Vercel has notified affected customers and says it believes the number of affected accounts is “quite limited.” The company confirmed that no npm packages it publishes had been compromised and that the software supply chain remained safe — meaning the breach was a credential compromise, not a code injection that would affect downstream users of Vercel-hosted applications.

The AI Tool Problem

This breach illustrates a risk that has emerged specifically from the AI developer tooling boom of the past three years.

AI coding assistants, AI-powered code review tools, AI documentation generators, AI workflow automation — all of these products connect to developers’ work accounts via OAuth. They have legitimate access to Google accounts, GitHub repositories, Slack workspaces, and Jira projects.

When those AI companies have security incidents — and small startups have significantly weaker security postures than large enterprises — the OAuth connections they hold become pivot points into their customers’ companies.

The Vercel breach followed a classic supply chain escalation pattern:

  1. Compromise a small, less-secure company
  2. That company has OAuth access to employees at larger, more valuable companies
  3. Use that OAuth access to pivot into the target
  4. Move laterally to high-value data or systems

This is the same pattern as the 2020 SolarWinds attack and the 2023 3CX attack — except instead of a sophisticated state actor, it required a $300 infostealer and a stolen OAuth token.

The OAuth Security Problem

OAuth is not inherently insecure. When implemented correctly, with short-lived tokens, proper scope limitations, and mandatory refresh requirements, OAuth is a reasonable authentication mechanism.

In practice, many OAuth implementations have significant weaknesses:

Tokens that don’t expire. Some applications issue OAuth tokens with very long (or no) expiration periods. A token stolen in February might still be valid in April. Vercel’s breach timeline suggests this was the case — the Lumma infection was in February, the breach was discovered in April.

Overly broad scopes. OAuth allows apps to request specific permissions. An app that needs to read your calendar doesn’t need access to your email. But many apps request maximum permissions by default, and users click through consent screens without scrutinizing scope.

No notification on use. Unlike password logins, OAuth token usage typically doesn’t generate the kind of security alerts that alert users to unauthorized access. The Vercel employee whose Google account was hijacked may have had no indication anything was wrong.

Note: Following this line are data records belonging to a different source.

-- ==== Sys2Proof/Machine/Fusion.lean ====
section
/-! DEFINITION. The feature and fusion engine: sources, instants, projection, heads and the yield tiler
(spec/05_feature_fusion_engine.md R165–R202). -/

namespace Sys2Proof.Machine

/-- The state with the engine's own part at `f`. -/
def State.withFus (s : State) (f : Fusion) : State := { s with fus := f }

/-- Grid `g`. -/
def State.grid (s : State) (g : Nat) : Grid := s.fus.grids.getD g {}

/-- Grid `g` set. -/
def State.setGrid (s : State) (g : Nat) (x : Grid) : State := s.withFus { s.fus with grids := s.fus.grids.set g x }

/-- Source `k`. -/
def State.src (s : State) (k : Nat) : SrcSt := s.fus.srcs.getD k {}

/-- Source `k` set. -/
def State.setSrc (s : State) (k : Nat) (x : SrcSt) : State := s.withFus { s.fus with srcs := s.fus.srcs.set k x }

def State.gridW (s : State) (g : Nat) : Nat := s.get (F.FUS_GCFG_WM1 g) + 1
def State.gridH (s : State) (g : Nat) : Nat := s.get (F.FUS_GCFG_HM1 g) + 1
def State.gridC (s : State) (g : Nat) : Nat := s.get (F.FUS_GCFG_C g)

/-- The instant period in nanoseconds (R74). -/
def State.fusPeriod (s : State) : Nat := s.hb.fusp * 50000

/-- A fault report of poison met by a block (R44, code 0xA701). -/
def State.poisonFault (s : State) (p a : Nat) : State := s.event 0xA701 p (p1 := a % 2 ^ 32) (p2 := a / 2 ^ 32)

/-! Accumulators (R185, R186). -/

/-- The accumulator entry of a cell channel in set `set` of grid `g`. -/
def State.accAt (s : State) (g set cell ch : Nat) : Nat :=
  s.getAddr (R.FUS_GACC_LO g) (R.FUS_GACC_HI g) + ((set * (s.gridW g * s.gridH g) + cell) * s.gridC g + ch) * 8

/-- The accumulator entry of a cell channel for the instant that closes at `closes`: one set is for the open instant, the other for the next. -/
def State.accAddr (s : State) (g closes cell ch : Nat) : Nat :=
  s.accAt g (if closes = (s.grid g).opens then (s.grid g).set else 1 - (s.grid g).set) cell ch

/-- FUS, and the blocks whose restart skips instants: PRJ, FUS and YT (R7, R196). -/
def fusPlace : Nat := fieldBlock 2 2
def State.fusDown (s : State) : Bool := s.restarting (fieldBlock 2 1) || s.restarting fusPlace || s.restarting (fieldBlock 2 3)

/-- A DRAM word that a unit read, changed and wrote back: what was poison when it was read stays so (R44). -/
def State.keepPoison (s t : State) (a n : Nat) : State := if s.poisoned a n then t.markPoison a n else t

/-- A value written to powered DRAM; elsewhere it is lost. -/
def State.writeDram (s : State) (a n v : Nat) : State := if s.inDram a n then (s.writeN a n v).dmaWrote a n else s
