/-- The frames of `src` on channel `c` are given up, in the list and in a buffer. -/
def State.dropSrc (s : State) (c : Nat) (src : TxSrc) : State :=
  let s := s.dropItems c src
  match s.bufOf c src with
  | some b => s.setBuf c b none
  | none => s

/-- Session `k` closes; its packets and its DPO are not sent. -/
def State.closeSes (s : State) (k : Nat) : State :=
  let c := k / 16
  let s := (s.dropSrc c (.pkt k)).dropSrc c (.dpo k)
  let s := s.setWord (R.MSG_SES k) 0
  (s.setSes k {}).sesUsed c

/-- A session counted as aborted or discarded. -/
def State.sesAborted (s : State) (c : Nat) : State := s.countSat (F.MSG_SCNT_ABORT c)

/-- A transmit session ends with a status. -/
def State.endTx (s : State) (k status : Nat) (reason : Nat := 0) (dl : Bool := false) : State :=
  let tag := (s.ses k).tag
  (s.closeSes k).msgEnd (k / 16) tag status reason dl

/-- A receive session is given up: its block is free again. -/
def State.endRx (s : State) (k : Nat) : State :=
  let s := if s.sesBlock k then s.freeBlock (s.ses k).block else s
  (s.closeSes k).sesAborted (k / 16)

/-- The abort that session `k` sends. -/
def State.abortSes (s : State) (k reason : Nat) : State :=
  let x := s.ses k
  if s.sesKind k = 3 ∨ s.sesKind k = 4 then s
  else s.sendAbort (k / 16) (s.sesEtp k) (s.get (F.MSG_SES_PEER k)) x.sa reason (s.word (R.MSG_SESP k))

/-- A connection of a direction with this peer and this address of ours is open. -/
def State.connOpen (s : State) (c peer own : Nat) (tx : Bool) : Bool :=
  (sesOf c).any (fun k => s.sesKind k != 0 && s.sesTx k == tx && s.sesKind k != 3 && s.sesKind k != 4
    && s.get (F.MSG_SES_PEER k) == peer && (s.ses k).sa == own)

/-- A free session of channel `c`. -/
def State.freeSes (s : State) (c : Nat) : Option Nat := (sesOf c).find? (fun k => s.sesKind k == 0)

/-- A pending transport message opens its session, when it may (R433). -/
def State.openMsg (s : State) (c : Nat) (x : Msg) : State :=
  match s.ownAddr c, s.freeSes c with
  | some sa, some k =>
    let bam := x.da == 0xFF
    let etp := decide (1785 < x.len)
    let busy := if bam then (sesOf c).any (fun j => s.sesKind j == 3 && (s.ses j).sa == sa) else s.connOpen c x.da sa true
    if busy then s
    else
      let s := s.dropMsg c x.id
      let n := (x.len + 6) / 7
      let y : Sess := { sa := sa, da := x.da, prio := x.prio, tag := x.tag, addr := x.addr, deadline := x.deadline, packets := n, own := x.own }
      if bam then
        let s := s.openSes k 3 mBamTx 0xFF x.pgn x.len { y with setEnd := n, timer := some (s.now + s.get F.MSG_CFG2_BAMGAP * 1000000) }
        s.sendCm c false 0xFF sa ([32] ++ leBytes 2 x.len ++ [BitVec.ofNat 8 n, 255]) x.pgn
      else
        let s := s.openSes k (if etp then 5 else 1) mWaitCts x.da x.pgn x.len { y with timer := s.timerIn 1250 }
        if etp then s.sendCm c true x.da sa ([20] ++ leBytes 4 x.len) x.pgn
        else s.sendCm c false x.da sa ([16] ++ leBytes 2 x.len ++ [BitVec.ofNat 8 n, 255]) x.pgn
  | _, _ => s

What Developers Should Do Now

The Vercel breach should prompt a security audit of every AI tool in your development workflow that has OAuth access to your work accounts.

Audit your OAuth connections immediately. For Google: go to myaccount.google.com/security → “Third-party apps with account access.” For GitHub: Settings → Applications → “Authorized OAuth Apps.” Revoke anything you don’t actively use.

Apply the principle of least privilege. When connecting new tools, review the OAuth scope they’re requesting. If a note-taking app is asking for access to your email, that’s a red flag. Revoke and find an alternative that requires only the permissions it actually needs.

Use separate Google accounts for sensitive work. Many developers now maintain a secondary Google account for third-party tool connections, keeping it separate from the account that has access to production systems.

Ask your AI tools about their security posture. If a startup’s product has OAuth access to your work accounts, they’re a security dependency. Ask them about their MFA policy, their token expiration practices, and whether they’ve been through a security audit. If they can’t answer, that’s an answer.

Assume credentials are compromised until proven otherwise. If you used Context AI and connected it to your work Google account, treat those credentials as potentially compromised and rotate them — regardless of whether Vercel has told you that you’re specifically affected.

The AI tooling ecosystem is young, fast-moving, and largely unvetted from a security standpoint. The Vercel breach is the first high-profile casualty of that risk. It will not be the last.